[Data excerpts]
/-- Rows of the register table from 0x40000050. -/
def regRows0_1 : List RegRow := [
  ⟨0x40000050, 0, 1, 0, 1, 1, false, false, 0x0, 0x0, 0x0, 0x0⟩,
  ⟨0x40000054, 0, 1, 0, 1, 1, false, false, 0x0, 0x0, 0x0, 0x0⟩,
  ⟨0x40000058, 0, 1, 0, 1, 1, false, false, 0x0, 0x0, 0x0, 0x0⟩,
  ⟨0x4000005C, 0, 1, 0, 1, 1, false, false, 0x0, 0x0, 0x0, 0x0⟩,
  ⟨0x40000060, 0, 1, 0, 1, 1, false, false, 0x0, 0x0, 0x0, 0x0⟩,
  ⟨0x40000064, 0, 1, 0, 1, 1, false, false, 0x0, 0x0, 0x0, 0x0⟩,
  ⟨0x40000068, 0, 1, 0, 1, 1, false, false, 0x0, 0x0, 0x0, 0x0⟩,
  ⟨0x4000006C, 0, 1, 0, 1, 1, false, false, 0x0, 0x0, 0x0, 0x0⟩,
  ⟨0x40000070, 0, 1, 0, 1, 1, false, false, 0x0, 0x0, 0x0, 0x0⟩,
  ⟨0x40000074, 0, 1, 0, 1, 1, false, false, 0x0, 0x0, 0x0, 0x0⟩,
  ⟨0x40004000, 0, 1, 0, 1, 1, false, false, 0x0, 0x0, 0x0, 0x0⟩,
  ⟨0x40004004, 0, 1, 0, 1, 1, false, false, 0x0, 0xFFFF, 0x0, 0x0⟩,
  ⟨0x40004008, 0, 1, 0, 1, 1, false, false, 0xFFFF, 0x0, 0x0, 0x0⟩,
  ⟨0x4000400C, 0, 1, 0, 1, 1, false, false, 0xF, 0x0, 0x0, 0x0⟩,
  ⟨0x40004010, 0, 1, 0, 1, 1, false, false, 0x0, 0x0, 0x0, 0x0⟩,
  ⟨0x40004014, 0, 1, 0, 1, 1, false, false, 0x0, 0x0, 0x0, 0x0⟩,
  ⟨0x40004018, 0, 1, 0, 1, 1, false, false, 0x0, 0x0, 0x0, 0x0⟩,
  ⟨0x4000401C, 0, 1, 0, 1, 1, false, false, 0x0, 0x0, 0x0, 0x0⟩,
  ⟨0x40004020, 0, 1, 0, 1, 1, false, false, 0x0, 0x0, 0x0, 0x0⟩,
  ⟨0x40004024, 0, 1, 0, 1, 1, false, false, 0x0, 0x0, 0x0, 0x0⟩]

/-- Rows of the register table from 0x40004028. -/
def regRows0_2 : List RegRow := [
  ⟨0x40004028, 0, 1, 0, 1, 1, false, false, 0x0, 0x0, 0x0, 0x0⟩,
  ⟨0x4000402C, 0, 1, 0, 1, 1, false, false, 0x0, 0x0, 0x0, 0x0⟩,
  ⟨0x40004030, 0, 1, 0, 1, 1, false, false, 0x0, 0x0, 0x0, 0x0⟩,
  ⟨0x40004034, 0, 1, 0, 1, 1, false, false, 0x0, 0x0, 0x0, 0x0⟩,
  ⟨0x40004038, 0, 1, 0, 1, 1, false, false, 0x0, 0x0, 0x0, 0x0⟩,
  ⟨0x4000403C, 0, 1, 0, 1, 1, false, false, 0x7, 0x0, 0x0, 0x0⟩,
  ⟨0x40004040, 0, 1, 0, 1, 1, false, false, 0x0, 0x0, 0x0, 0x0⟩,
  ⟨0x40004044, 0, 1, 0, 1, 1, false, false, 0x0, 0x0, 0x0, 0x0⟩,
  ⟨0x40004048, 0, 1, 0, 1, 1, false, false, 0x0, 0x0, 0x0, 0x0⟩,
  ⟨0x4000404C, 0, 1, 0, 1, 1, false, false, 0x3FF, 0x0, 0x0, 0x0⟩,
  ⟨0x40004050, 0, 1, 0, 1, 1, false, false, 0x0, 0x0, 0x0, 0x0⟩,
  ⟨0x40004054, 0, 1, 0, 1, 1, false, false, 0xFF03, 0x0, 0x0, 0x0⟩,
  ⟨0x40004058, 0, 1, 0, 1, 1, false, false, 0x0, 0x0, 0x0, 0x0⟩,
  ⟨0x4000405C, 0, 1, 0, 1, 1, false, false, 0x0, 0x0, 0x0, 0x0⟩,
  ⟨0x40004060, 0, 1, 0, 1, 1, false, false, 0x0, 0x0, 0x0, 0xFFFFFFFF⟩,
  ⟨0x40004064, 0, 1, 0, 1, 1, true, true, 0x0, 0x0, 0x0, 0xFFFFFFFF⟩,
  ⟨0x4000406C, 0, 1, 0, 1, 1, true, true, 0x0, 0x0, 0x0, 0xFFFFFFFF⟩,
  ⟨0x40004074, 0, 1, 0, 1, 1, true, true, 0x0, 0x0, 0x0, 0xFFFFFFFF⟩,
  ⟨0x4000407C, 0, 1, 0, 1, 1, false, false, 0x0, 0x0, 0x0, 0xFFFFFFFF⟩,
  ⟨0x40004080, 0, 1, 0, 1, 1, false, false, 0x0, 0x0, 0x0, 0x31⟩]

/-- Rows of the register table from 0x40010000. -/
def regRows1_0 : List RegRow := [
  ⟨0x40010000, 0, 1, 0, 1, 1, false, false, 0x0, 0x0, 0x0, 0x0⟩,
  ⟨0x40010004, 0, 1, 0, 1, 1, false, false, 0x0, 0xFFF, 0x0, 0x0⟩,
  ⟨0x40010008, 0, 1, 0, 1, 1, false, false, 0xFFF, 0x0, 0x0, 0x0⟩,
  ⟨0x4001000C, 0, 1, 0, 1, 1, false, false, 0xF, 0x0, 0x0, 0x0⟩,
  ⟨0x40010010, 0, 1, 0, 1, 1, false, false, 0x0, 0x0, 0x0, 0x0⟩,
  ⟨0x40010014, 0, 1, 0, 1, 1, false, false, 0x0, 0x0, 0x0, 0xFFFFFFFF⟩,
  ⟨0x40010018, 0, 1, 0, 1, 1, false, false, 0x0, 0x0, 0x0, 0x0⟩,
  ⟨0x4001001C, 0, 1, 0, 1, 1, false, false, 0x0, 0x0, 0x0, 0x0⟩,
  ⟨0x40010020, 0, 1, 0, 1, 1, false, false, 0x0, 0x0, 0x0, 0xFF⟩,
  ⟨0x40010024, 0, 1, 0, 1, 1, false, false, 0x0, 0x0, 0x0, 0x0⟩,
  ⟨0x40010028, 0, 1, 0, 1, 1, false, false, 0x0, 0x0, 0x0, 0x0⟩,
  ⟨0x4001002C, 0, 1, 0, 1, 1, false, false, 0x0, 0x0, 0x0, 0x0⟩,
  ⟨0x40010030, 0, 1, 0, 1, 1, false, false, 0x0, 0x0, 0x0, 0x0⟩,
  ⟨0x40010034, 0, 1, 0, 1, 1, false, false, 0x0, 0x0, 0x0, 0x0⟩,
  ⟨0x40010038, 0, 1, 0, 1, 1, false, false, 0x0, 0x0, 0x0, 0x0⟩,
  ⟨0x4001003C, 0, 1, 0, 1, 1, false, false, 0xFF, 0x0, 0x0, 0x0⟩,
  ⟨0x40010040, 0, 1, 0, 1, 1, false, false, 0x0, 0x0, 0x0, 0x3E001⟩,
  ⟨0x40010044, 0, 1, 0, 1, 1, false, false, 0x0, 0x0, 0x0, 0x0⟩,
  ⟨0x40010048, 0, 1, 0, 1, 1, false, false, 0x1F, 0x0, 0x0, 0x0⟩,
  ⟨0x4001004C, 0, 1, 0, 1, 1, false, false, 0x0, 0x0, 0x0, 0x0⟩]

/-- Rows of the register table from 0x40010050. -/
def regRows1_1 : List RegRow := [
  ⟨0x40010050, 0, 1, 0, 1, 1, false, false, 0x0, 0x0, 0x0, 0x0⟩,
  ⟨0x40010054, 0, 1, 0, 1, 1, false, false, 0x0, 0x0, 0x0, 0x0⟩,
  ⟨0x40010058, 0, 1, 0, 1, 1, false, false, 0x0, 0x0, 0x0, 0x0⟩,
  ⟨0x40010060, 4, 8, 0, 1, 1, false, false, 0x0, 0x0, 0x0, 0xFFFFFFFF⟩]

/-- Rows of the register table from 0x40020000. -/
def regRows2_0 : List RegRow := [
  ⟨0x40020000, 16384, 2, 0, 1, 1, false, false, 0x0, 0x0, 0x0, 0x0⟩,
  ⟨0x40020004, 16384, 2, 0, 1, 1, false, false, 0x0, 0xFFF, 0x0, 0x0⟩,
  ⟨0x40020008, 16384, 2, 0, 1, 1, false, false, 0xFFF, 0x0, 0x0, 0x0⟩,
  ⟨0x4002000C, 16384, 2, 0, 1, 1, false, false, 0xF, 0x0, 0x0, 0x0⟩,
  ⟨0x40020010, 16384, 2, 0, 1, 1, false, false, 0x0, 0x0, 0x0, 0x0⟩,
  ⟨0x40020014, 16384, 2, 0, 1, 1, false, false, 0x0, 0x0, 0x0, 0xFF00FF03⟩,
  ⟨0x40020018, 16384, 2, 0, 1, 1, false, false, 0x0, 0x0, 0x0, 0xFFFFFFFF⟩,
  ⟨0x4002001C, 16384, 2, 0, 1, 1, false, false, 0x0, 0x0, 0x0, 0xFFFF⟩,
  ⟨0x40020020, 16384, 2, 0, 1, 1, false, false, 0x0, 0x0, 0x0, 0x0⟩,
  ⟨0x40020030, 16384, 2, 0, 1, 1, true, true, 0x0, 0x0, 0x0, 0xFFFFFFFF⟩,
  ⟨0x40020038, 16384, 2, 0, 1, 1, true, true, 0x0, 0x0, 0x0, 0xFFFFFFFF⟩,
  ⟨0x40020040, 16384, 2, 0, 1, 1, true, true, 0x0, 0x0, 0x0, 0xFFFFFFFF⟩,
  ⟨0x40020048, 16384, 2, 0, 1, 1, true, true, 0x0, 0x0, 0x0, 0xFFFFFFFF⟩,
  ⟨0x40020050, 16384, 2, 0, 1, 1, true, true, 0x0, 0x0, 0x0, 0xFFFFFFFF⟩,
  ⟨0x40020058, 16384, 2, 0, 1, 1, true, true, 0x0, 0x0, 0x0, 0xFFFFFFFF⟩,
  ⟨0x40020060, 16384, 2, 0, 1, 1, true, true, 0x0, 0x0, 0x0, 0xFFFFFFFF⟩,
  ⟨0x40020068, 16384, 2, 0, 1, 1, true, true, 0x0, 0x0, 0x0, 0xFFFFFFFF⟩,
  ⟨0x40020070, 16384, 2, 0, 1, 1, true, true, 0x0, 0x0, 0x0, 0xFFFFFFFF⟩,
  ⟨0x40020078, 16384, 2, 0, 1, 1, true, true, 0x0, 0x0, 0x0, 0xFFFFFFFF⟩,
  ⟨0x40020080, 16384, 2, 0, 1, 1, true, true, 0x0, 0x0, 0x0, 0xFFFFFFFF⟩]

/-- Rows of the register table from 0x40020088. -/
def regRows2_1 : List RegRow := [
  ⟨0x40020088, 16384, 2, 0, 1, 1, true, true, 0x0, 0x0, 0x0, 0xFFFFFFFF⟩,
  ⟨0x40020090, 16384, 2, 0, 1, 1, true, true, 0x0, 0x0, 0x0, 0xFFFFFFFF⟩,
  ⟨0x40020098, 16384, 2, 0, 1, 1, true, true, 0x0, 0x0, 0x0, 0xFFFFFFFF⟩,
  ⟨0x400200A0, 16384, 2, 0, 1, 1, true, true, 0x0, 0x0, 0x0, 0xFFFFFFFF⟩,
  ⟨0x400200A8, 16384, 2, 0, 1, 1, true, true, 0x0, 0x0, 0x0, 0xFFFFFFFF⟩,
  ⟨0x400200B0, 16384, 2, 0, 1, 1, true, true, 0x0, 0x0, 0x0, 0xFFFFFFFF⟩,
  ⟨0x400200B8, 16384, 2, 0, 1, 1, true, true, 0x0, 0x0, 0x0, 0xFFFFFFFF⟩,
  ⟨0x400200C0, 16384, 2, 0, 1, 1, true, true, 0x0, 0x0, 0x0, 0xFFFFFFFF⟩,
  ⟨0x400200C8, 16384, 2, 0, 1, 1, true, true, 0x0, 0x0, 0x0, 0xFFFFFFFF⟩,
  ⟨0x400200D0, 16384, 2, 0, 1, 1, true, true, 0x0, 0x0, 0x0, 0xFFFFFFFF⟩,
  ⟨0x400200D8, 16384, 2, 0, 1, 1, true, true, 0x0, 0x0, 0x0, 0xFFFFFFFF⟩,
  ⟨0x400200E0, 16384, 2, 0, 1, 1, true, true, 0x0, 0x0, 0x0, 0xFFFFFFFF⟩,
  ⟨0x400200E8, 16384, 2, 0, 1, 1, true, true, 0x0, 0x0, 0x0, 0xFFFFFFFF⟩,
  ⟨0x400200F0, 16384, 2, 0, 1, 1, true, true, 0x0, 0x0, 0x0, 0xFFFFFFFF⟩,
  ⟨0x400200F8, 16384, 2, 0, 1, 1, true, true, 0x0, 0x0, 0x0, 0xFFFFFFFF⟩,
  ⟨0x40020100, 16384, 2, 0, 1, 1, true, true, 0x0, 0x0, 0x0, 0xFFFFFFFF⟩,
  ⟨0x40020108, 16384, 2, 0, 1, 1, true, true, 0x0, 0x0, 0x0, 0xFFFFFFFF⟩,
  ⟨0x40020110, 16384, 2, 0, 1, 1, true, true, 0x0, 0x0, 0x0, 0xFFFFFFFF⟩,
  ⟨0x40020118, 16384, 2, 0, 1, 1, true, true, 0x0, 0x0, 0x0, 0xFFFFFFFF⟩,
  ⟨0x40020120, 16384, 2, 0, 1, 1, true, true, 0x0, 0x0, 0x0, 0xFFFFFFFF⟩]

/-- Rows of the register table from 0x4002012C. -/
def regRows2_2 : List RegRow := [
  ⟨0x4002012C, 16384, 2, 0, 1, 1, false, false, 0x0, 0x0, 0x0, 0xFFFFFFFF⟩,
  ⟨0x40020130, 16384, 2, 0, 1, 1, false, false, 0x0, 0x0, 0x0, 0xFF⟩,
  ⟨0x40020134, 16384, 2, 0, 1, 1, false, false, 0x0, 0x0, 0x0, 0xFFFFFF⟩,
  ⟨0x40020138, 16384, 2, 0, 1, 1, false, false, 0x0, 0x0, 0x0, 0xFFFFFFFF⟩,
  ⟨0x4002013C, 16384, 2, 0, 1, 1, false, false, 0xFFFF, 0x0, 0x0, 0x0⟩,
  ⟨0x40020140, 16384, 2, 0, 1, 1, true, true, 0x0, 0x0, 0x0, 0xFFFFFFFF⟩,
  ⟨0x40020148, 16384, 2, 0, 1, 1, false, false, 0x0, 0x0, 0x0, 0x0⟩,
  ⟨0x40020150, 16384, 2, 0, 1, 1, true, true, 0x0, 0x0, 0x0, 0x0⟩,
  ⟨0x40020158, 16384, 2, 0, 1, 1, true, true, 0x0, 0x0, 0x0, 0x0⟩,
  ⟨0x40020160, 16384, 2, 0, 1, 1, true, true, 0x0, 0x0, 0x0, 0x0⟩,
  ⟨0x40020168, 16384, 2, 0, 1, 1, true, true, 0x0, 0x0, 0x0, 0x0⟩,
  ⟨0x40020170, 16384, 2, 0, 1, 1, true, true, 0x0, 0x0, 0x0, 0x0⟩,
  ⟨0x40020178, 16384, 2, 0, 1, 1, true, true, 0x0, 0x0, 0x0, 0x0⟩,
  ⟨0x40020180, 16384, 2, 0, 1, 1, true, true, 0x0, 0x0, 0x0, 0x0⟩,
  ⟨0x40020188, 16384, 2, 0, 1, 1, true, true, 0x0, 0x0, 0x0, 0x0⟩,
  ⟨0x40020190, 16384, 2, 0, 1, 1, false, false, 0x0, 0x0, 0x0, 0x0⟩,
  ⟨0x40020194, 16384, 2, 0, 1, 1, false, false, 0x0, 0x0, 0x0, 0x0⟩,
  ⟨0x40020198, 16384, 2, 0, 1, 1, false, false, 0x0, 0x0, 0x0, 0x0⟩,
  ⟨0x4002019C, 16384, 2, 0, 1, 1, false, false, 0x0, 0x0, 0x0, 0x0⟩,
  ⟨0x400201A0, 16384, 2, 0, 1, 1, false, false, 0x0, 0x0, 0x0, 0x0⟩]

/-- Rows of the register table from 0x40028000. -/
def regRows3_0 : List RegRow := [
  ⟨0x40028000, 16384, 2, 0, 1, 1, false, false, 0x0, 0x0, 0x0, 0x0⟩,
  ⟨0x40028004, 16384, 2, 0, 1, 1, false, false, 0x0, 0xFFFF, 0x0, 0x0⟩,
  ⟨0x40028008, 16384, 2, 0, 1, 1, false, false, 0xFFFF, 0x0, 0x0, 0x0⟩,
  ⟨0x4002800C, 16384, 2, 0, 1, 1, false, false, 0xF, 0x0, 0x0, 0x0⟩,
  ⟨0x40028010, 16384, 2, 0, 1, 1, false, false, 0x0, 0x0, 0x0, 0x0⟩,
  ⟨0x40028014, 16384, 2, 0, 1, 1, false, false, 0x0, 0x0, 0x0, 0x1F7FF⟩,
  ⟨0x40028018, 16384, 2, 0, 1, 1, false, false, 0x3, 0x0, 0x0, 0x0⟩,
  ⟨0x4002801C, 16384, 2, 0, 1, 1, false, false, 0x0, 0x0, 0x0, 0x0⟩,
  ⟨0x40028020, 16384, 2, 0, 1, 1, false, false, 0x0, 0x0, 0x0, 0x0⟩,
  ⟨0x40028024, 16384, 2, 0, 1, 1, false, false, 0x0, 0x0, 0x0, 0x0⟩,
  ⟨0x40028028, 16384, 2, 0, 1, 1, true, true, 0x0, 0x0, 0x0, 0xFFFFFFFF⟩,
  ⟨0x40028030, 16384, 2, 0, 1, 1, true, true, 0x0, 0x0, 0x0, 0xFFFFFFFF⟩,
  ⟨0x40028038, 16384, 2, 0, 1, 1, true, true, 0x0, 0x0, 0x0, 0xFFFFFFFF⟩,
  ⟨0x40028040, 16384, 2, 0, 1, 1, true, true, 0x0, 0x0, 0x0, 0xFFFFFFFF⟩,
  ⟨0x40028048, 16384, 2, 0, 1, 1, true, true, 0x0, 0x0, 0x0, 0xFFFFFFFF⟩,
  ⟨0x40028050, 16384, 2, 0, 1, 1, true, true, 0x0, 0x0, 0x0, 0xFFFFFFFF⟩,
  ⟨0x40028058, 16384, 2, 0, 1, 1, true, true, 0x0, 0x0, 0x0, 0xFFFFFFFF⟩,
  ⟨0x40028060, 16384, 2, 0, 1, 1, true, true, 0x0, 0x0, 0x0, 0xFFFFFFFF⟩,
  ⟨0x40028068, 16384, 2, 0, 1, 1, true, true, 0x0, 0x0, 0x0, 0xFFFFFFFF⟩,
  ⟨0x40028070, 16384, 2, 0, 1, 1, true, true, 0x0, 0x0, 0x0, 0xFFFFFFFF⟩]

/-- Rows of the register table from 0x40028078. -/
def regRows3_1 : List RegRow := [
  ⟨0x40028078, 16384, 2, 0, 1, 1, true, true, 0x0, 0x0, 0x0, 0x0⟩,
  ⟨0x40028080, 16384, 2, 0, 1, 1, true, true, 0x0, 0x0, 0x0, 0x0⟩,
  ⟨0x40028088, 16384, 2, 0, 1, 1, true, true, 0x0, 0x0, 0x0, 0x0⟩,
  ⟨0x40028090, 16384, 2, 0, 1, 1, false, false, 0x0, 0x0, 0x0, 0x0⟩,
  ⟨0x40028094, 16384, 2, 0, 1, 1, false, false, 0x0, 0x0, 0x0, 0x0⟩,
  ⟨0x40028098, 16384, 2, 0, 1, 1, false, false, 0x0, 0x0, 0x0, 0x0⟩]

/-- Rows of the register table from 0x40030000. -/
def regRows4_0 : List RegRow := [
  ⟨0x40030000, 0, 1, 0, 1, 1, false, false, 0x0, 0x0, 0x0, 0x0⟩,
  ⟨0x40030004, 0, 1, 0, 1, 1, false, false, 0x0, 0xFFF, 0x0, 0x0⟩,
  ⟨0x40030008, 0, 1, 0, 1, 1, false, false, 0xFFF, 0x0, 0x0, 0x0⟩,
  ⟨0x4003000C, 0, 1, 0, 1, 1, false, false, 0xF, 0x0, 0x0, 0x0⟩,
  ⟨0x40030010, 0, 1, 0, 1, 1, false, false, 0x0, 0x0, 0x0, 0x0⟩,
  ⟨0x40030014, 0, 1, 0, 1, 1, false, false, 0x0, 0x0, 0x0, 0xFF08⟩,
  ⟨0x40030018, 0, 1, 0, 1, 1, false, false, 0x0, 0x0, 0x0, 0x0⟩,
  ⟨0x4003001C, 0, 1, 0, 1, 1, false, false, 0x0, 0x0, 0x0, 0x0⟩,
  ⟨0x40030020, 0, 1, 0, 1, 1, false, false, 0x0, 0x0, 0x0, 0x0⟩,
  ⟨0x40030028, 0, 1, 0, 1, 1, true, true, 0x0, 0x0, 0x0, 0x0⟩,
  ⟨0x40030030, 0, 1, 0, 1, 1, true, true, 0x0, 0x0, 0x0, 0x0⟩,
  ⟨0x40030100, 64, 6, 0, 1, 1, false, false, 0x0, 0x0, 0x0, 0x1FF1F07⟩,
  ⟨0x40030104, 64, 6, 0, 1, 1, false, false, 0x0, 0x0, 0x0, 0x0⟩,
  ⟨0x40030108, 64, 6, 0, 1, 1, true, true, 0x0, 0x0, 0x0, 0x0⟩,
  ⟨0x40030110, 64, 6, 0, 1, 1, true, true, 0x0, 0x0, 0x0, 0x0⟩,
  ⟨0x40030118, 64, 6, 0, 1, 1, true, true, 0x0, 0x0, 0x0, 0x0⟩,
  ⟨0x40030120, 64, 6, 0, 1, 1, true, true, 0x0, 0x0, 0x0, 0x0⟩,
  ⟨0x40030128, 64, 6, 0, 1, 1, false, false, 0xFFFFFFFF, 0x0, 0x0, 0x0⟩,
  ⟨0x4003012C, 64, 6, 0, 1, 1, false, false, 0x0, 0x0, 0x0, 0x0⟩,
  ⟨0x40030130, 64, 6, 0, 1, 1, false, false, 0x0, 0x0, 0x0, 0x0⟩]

* **Work to be completed**
In the records, find every line that has the string "from" and copy it.

* **Reply to the task**
/-- Rows of the register table from 0x40000050. -/
/-- Rows of the register table from 0x40004028. -/
/-- Rows of the register table from 0x40010000. -/
/-- Rows of the register table from 0x40010050. -/
/-- Rows of the register table from 0x40020000. -/
/-- Rows of the register table from 0x40020088. -/
/-- Rows of the register table from 0x4002012C. -/
/-- Rows of the register table from 0x40028000. -/
/-- Rows of the register table from 0x40028078. -/
/-- Rows of the register table from 0x40030000. -/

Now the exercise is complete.